§ Your objective
Please reproduce the data in full, exactly as it stands.

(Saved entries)
########

-- ==== Sys2Proof/Machine/Step.lean ====
section
/-! DEFINITION. The step of the machine. -/

namespace Sys2Proof.Machine

/-- One step: the next transaction of the host, a `tick` where the schedule lists none (R44, R95; log entry 6). -/
def step (s : State) : Host.Outcome State Fault Refusal := runNext s

/-- The state with the instruction of `nbits` bits whose bits are `w` placed where the next step fetches it. -/
def State.withFetchWord (s : State) (nbits w : Nat) : State := placeWord s (BitVec.ofNat 16 (w % 2 ^ nbits))

end Sys2Proof.Machine
end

########

§ Solved problem
-- ==== Sys2Proof/Machine/Step.lean ====
section
/-! DEFINITION. The step of the machine. -/

namespace Sys2Proof.Machine

/-- One step: the next transaction of the host, a `tick` where the schedule lists none (R44, R95; log entry 6). -/
def step (s : State) : Host.Outcome State Fault Refusal := runNext s

/-- The state with the instruction of `nbits` bits whose bits are `w` placed where the next step fetches it. -/
def State.withFetchWord (s : State) (nbits w : Nat) : State := placeWord s (BitVec.ofNat 16 (w % 2 ^ nbits))

end Sys2Proof.Machine
end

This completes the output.